I thank my hon. Friend for her intervention. There is a clear duty to consult all interested parties on the proposals and schemes being considered. It would be most bizarre if an authority did not use the option to consult, for example, bus operators, bus users and businesses in its local area and to follow that through. Again, however, we believe in allowing local bodies to decide how best to pursue those options in the consultation procedure.
The Opposition's amendment (b) to new clause 14 relates to the actions that a QCS board may take if it considers that a proposed scheme does not meet the statutory public interest criteria. New clause 14 already makes it clear that in such circumstances the board may make recommendations on the actions that the authority or authorities might take in response to that opinion. New clause 14 is not prescriptive about the recommendations that a QCS board might make.

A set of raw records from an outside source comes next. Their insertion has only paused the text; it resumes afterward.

-- ==== Sys2Proof/Machine/L1.lean ====
section
/-! DEFINITION. The first-level caches of a tile: lookup, replacement, fills, victims, bulk operations (09). -/

namespace Sys2Proof.Machine

/-- One step of the replacement LFSR: x^16 + x^14 + x^13 + x^11 + 1, shifting left (09 R256). -/
def lfsrStep (x : BitVec 16) : BitVec 16 :=
  let b := (x.getLsbD 15 ^^ x.getLsbD 13) ^^ (x.getLsbD 12 ^^ x.getLsbD 10)
  (x <<< 1) ||| (if b then 1 else 0)

/-- The first unlocked way at or above a candidate, modulo the number of ways (09 R255). -/
def nextUnlocked (locked : Nat → Bool) (ways c : Nat) : Nat :=
  (((List.range ways).map (fun i => (c + i) % ways)).find? (fun w => !locked w)).getD c

/-- The way an L1D fill takes, and the cache after the choice (09 R255, R256, R258, R259). -/
def L1.dChoose (c : L1) (line : Nat) : Nat × L1 :=
  let set := line % 128
  if c.ctl.getLsbD 2 then (set * 8 + field c.ctl 3 3, c)
  else
    match ((List.range 8).map (fun w => set * 8 + w)).find? (fun k => match c.d.find? k with | some l => l.line == line | none => false) with
    | some k => (k, c)
    | none =>
      match ((List.range 8).map (fun w => set * 8 + w)).find? (fun k => (c.d.find? k).isNone && !c.dLocked (k % 8)) with
      | some k => (k, c)
      | none =>
        let l := lfsrStep c.lfsr
        (set * 8 + nextUnlocked c.dLocked 8 (l.toNat % 8), { c with lfsr := l })

/-- The way an L1I fill takes, and the cache after the choice (09 R255). -/
def L1.iChoose (c : L1) (line : Nat) : Nat × L1 :=
  let set := line % 128
  match ((List.range 4).map (fun w => set * 4 + w)).find? (fun k => (c.i.find? k).isNone && !c.iLocked (k % 4)) with
  | some k => (k, c)
  | none =>
    let l := lfsrStep c.lfsr
    (set * 4 + nextUnlocked c.iLocked 4 (l.toNat % 4), { c with lfsr := l })

/-- L1D is disabled: accesses use the one-line buffer (09 R263). -/
def L1.dOff (c : L1) : Bool := c.ctl.getLsbD 0

/-- L1I is disabled. -/
def L1.iOff (c : L1) : Bool := c.ctl.getLsbD 1

/-- A line leaves the L1D by eviction: into the victim buffer, with its writeback or its clean-victim offer (09 R253). -/
def State.evictL1 (s : State) (t : Nat) (l : DLine) : State :=
  if l.st = .i then s
  else
    (s.updL1 t (fun c => { c with vbuf := c.vbuf ++ [{ line := l.line, st := l.st, data := l.data }] })).send
      { kind := if l.st = .d then .wbDirty else .victClean, src := t, dst := 128 + s.homeOf l.line, line := l.line,
        owner := ((s.tile t).bound).getD 0x7F, data := some l.data, dirty := l.st == .d }

/-- Fills a line into L1D, or into the one-line buffer of a disabled cache; none while the victim buffer has no room
for the victim (09 R253, R255, R263). -/
def State.fillL1 (s : State) (t line : Nat) (st : LState) (d : Line) : Option State :=
  let c := (s.tile t).l1
  let n : DLine := { line, st, data := d }
  if c.dOff then
    match c.dbuf with
    | some b =>
      if b.st = .i then some (s.updL1 t (fun c => { c with dbuf := some n }))
      else if 4 ≤ c.vbuf.length then none
      else some ((s.evictL1 t b).updL1 t (fun c => { c with dbuf := some n }))
    | none => some (s.updL1 t (fun c => { c with dbuf := some n }))
  else
    let (k, c') := c.dChoose line
    match c.d.find? k with
    | some v =>
      if v.st != .i && decide (4 ≤ c.vbuf.length) then none
      else
        let s1 := s.updL1 t (fun _ => c')
        some ((s1.evictL1 t v).updL1 t (fun c => { c with d := c.d.set k n }))
    | none => some (s.updL1 t (fun _ => { c' with d := c'.d.set k n }))

/-- A tile posts a request to a line's home (09 R249, R250; 10 R280). -/
def State.postReq (s : State) (t line : Nat) (kind : MKind) (prefetch : Bool) : State :=
  (s.updL1 t (fun c => { c with reqs := c.reqs ++ [{ line, kind, prefetch }] })).send
    { kind, src := t, dst := 128 + s.homeOf line, line, owner := ((s.tile t).bound).getD 0x7F }

/-- Prefetches outstanding (09 R250, R267). -/
def L1.pfCount (c : L1) : Nat := (c.reqs.filter (fun q => q.prefetch)).length

/-- A demand access that misses: it merges with a request for the line in flight, waits for the victim buffer, or
posts its own (09 R249, R250, R254). -/
def State.demand (s : State) (t line : Nat) (kind : MKind) : State :=
  let c := (s.tile t).l1
  if c.reqs.any (fun q => q.line == line) then
    s.updL1 t (fun c => { c with reqs := c.reqs.map (fun q => if q.line = line then { q with prefetch := false } else q) })
  else if c.vbuf.any (fun v => v.line == line) then s
  else s.postReq t line kind false

/-! ### Answers to the home (10 R285) -/

/-- The copy that answers a forward: in L1D, else in the victim buffer with the state it had at eviction (09 R254). -/
def L1.copy (c : L1) (line : Nat) : Option (LState × Line × Bool) :=
  match c.dLine line with
  | some l => some (l.st, l.data, false)
  | none => (c.vbuf.find? (fun v => v.line == line && v.st != .i)).map (fun v => (v.st, v.data, true))

/-- Moves the answering copy to a state. -/
def L1.moveCopy (c : L1) (line : Nat) (st : LState) (inVbuf : Bool) : L1 :=
  if inVbuf then { c with vbuf := c.vbuf.map (fun v => if v.line = line then { v with st } else v) }
  else if st = .i then c.invalidate line
  else c.updLine line (fun l => { l with st, st2 := st })

/-- A holder hands a line to a requester: DATA to a tile or agent, an answer to the host. -/
def State.sendData (s : State) (t : Nat) (m : Msg) (d : Line) (dirty : Bool) : State :=
  if m.req = hostAgent then (if m.kind = .fwdOnce then s.answer hostAgent m.line (some d) false else s)
  else s.send { kind := .data, src := t, dst := m.req, line := m.line, data := some d, dirty }

/-- A tile answers a forward or INV (10 R285). -/
def State.answerFwd (s : State) (t : Nat) (m : Msg) : State :=
  let c := (s.tile t).l1
  let back (k : MKind) (d : Option Line) (dirty : Bool) : Msg := { kind := k, src := t, dst := m.src, line := m.line, req := m.req, data := d, dirty }
  match m.kind, c.copy m.line with
  | .inv, some (st, d, vb) =>
    let s1 := s.updL1 t (fun c => c.moveCopy m.line .i vb)
    if st = .d then s1.send (back .wbdata (some d) true) else s1.send (back .invack none false)
  | .inv, none => s.send (back .invack none false)
  | .fwdS, some (st, d, vb) =>
    if st = .s then s.send (back .noline none false)
    else
      let s1 := (s.updL1 t (fun c => c.moveCopy m.line .l vb)).sendData t m d false
      s1.send (back .fack (if st = .d then some d else none) (st == .d))
  | .fwdX, some (st, d, vb) =>
    if st = .e ∨ st = .d then
      ((s.updL1 t (fun c => c.moveCopy m.line .i vb)).sendData t m d (st == .d)).send (back .fack none (st == .d))
    else s.send (back .noline none false)
  | .fwdOnce, some (st, d, _) =>
    if st = .s then s.send (back .noline none false)
    else (s.sendData t m d false).send (back .fack none false)
  | _, _ => s.send (back .noline none false)

/-! ### Bulk operations (09 R261 to R263) -/

/-- A tile hands its home a WB-class message that the home applies at once, as in a walk that ends only when the homes
have accepted every writeback; a line for which a forward is outstanding goes through the victim buffer, which answers it
(09 R254, R262; 10 R289). -/
def State.wbNow (s : State) (t : Nat) (l : DLine) (k : MKind) (blot : Bool) (data : Option Line) : State :=
  let m : Msg := { kind := k, src := t, dst := 128 + s.homeOf l.line, line := l.line, owner := ((s.tile t).bound).getD 0x7F,
                   data, dirty := l.st == .d, blot }
  if s.fwdOutstanding l.line t && data.isSome then
    (s.updL1 t (fun c => { c with vbuf := c.vbuf ++ [{ line := l.line, st := l.st, data := l.data }] })).send m
  else
    let s1 := s.homeVictim m
    { s1 with net := s1.net.filter (fun a => !((a.kind == .wback || a.kind == .decline) && a.dst == t && a.line == l.line)) }

/-- Writes a dirty line back and keeps it: Orchard takes the data dirty, the copy is E, the home's entry stays (log 12). -/
def State.cleanKeep (s : State) (t : Nat) (l : DLine) : State :=
  if l.st = .d then
    (s.orcPut l.line (s.ownerOf l.line) l.data true false).updL1 t (fun c => c.updLine l.line (fun x => { x with st := .e, st2 := .e }))
  else s

/-- The operations of CACHE.CLEAN (0), CACHE.CLEANINV (1) and CACHE.INV (2) on a line of L1D (09 R261). -/
def State.lineOp (s : State) (t : Nat) (op : Nat) (incl : Bool) (line : Nat) : State :=
  let c := (s.tile t).l1
  match c.dLine line with
  | none => s
  | some l =>
    let locked := match c.dWay line with | some k => c.dLocked (k % 8) | none => false
    let skip (s : State) : State := s.updL1 t (fun c => { c with skip := satInc c.skip })
    let inv (s : State) : State := s.updL1 t (fun c => c.invalidate line)
    if op = 0 then s.cleanKeep t l
    else if op = 1 then
      if locked && !incl then skip (s.cleanKeep t l)
      else if l.st = .d then (inv s).wbNow t l .wbDirty false (some l.data) else inv s
    else
      if locked && !incl then skip s
      else if l.st = .d then (inv s).wbNow t l .victDrop false none else inv s

/-- Invalidates a line of L1I unless it is locked and locked lines are excluded (09 R262). -/
def L1.iOp (c : L1) (incl : Bool) (lo hi : Nat) : L1 :=
  let hit (p : Nat × ILine) : Bool := decide (lo ≤ p.2.line) && decide (p.2.line ≤ hi)
  let kept := c.i.filter (fun p => !hit p || (!incl && c.iLocked (p.1 % 4)))
  let skipped := (c.i.filter (fun p => hit p && !incl && c.iLocked (p.1 % 4))).length
  { c with i := kept, skip := satAdd c.skip skipped }

/-- The line number an address of either memory space names, as the caches compare it. -/
def rangeLine (w : Word) : Nat := lineOf w.toNat

/-- A range operation: every line of the range treated as R261 gives for RANGE_OP (09 R262). -/
def State.rangeOp (s : State) (t : Nat) : State :=
  let c := (s.tile t).l1
  let op := field c.ctl 7 2
  let incl := c.ctl.getLsbD 10
  let lo := rangeLine c.base
  let hi := rangeLine c.limit
  if op = 3 then s
  else if c.ctl.getLsbD 9 then
    if op = 0 then s else s.updL1 t (fun c => c.iOp incl lo hi)
  else
    let lines := (c.d.filter (fun p => p.2.st != .i && decide (lo ≤ p.2.line) && decide (p.2.line ≤ hi))).map (fun p => p.2.line)
    let more := match c.dbuf with | some b => if b.st != .i && decide (lo ≤ b.line) && decide (b.line ≤ hi) then [b.line] else [] | none => []
    (lines ++ more).foldl (fun a l => a.lineOp t op incl l) s

/-- Cleans and invalidates all of L1D, locked lines included, and clears its locks (09 R263). -/
def State.flushL1D (s : State) (t : Nat) : State :=
  let c := (s.tile t).l1
  let lines := c.d.filterMap (fun p => if p.2.st = .i then none else some p.2)
  let all := lines ++ (match c.dbuf with | some b => if b.st = .i then [] else [b] | none => [])
  let s1 := s.updL1 t (fun c => { c with d := [], dbuf := none, lock := setField c.lock 0 8 0 })
  all.foldl (fun a l => if l.st = .d then a.wbNow t l .wbDirty false (some l.data) else a) s1

/-- L1CTL.DIS written: 1 flushes L1D and disables it, 0 re-enables an empty, unlocked L1D (09 R263). -/
def State.setDis (s : State) (t : Nat) (on : Bool) : State :=
  let s1 := s.flushL1D t
  s1.updL1 t (fun c => { c with ctl := setField c.ctl 0 1 (if on then 1 else 0) })

/-- L1CTL.IDIS written: 1 invalidates L1I and disables it, 0 re-enables an empty, unlocked L1I (09 R263). -/
def State.setIdis (s : State) (t : Nat) (on : Bool) : State :=
  s.updL1 t (fun c => { c with i := [], ibuf := none, lock := setField c.lock 8 4 0, ctl := setField c.ctl 1 1 (if on then 1 else 0) })

/-- A write of L1CTL under its field types: the plain fields, then DIS, IDIS and RANGE_GO where they act (09 R262, R263, R266). -/
def State.writeL1ctl (s : State) (t : Nat) (v : BitVec 32) : State :=
  let old := (s.tile t).l1.ctl
  let s1 := s.updL1 t (fun c => { c with ctl := (v &&& 0x7BC) ||| (old &&& 3) })
  let s2 := if v.getLsbD 0 != old.getLsbD 0 then s1.setDis t (v.getLsbD 0) else s1
  let s3 := if v.getLsbD 1 != old.getLsbD 1 then s2.setIdis t (v.getLsbD 1) else s2
  if v.getLsbD 6 then s3.rangeOp t else s3

/-- A write of L1_LOCK: a field that would lock every way of its cache stays; a disabled cache takes no lock; a
reserved tag whose way is no longer locked is invalid (09 R257, R259, R263, R269). -/
def L1.writeLock (c : L1) (v : BitVec 32) : L1 :=
  let d := field v 0 8
  let i := field v 8 4
  let l1 := if d = 255 ∨ c.dOff then c.lock else setField c.lock 0 8 d
  let l2 := if i = 15 ∨ c.iOff then l1 else setField l1 8 4 i
  { c with lock := l2, d := c.d.filter (fun p => p.2.st != .i || l2.getLsbD (p.1 % 8)) }

/-- L1STAT as it reads (09 R267). -/
def L1.stat (c : L1) : BitVec 32 :=
  BitVec.ofNat 32 ((if c.done then 1 else 0) + (if c.vbuf.isEmpty then 0 else 2) + 4 * c.pfCount)

end Sys2Proof.Machine
end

The Government would normally expect a QCS board to take a constructive approach. Where a board identifies defects in a scheme, the constructive approach would be to offer suggestions to the local authority as to how it might remedy them. It is unlikely that, having invested a great deal of time and effort in developing and consulting on proposals, an authority would submit to a QCS board a proposed scheme that was so defective that it was beyond salvation. If that very unlikely situation were to arise, I suppose it might be appropriate for the QCS board to say so, but there is no need to amend the Bill to empower the QCS board to do so. The provisions in proposed new clause 126AC(2) are already sufficiently broad to cater for that most unlikely outcome.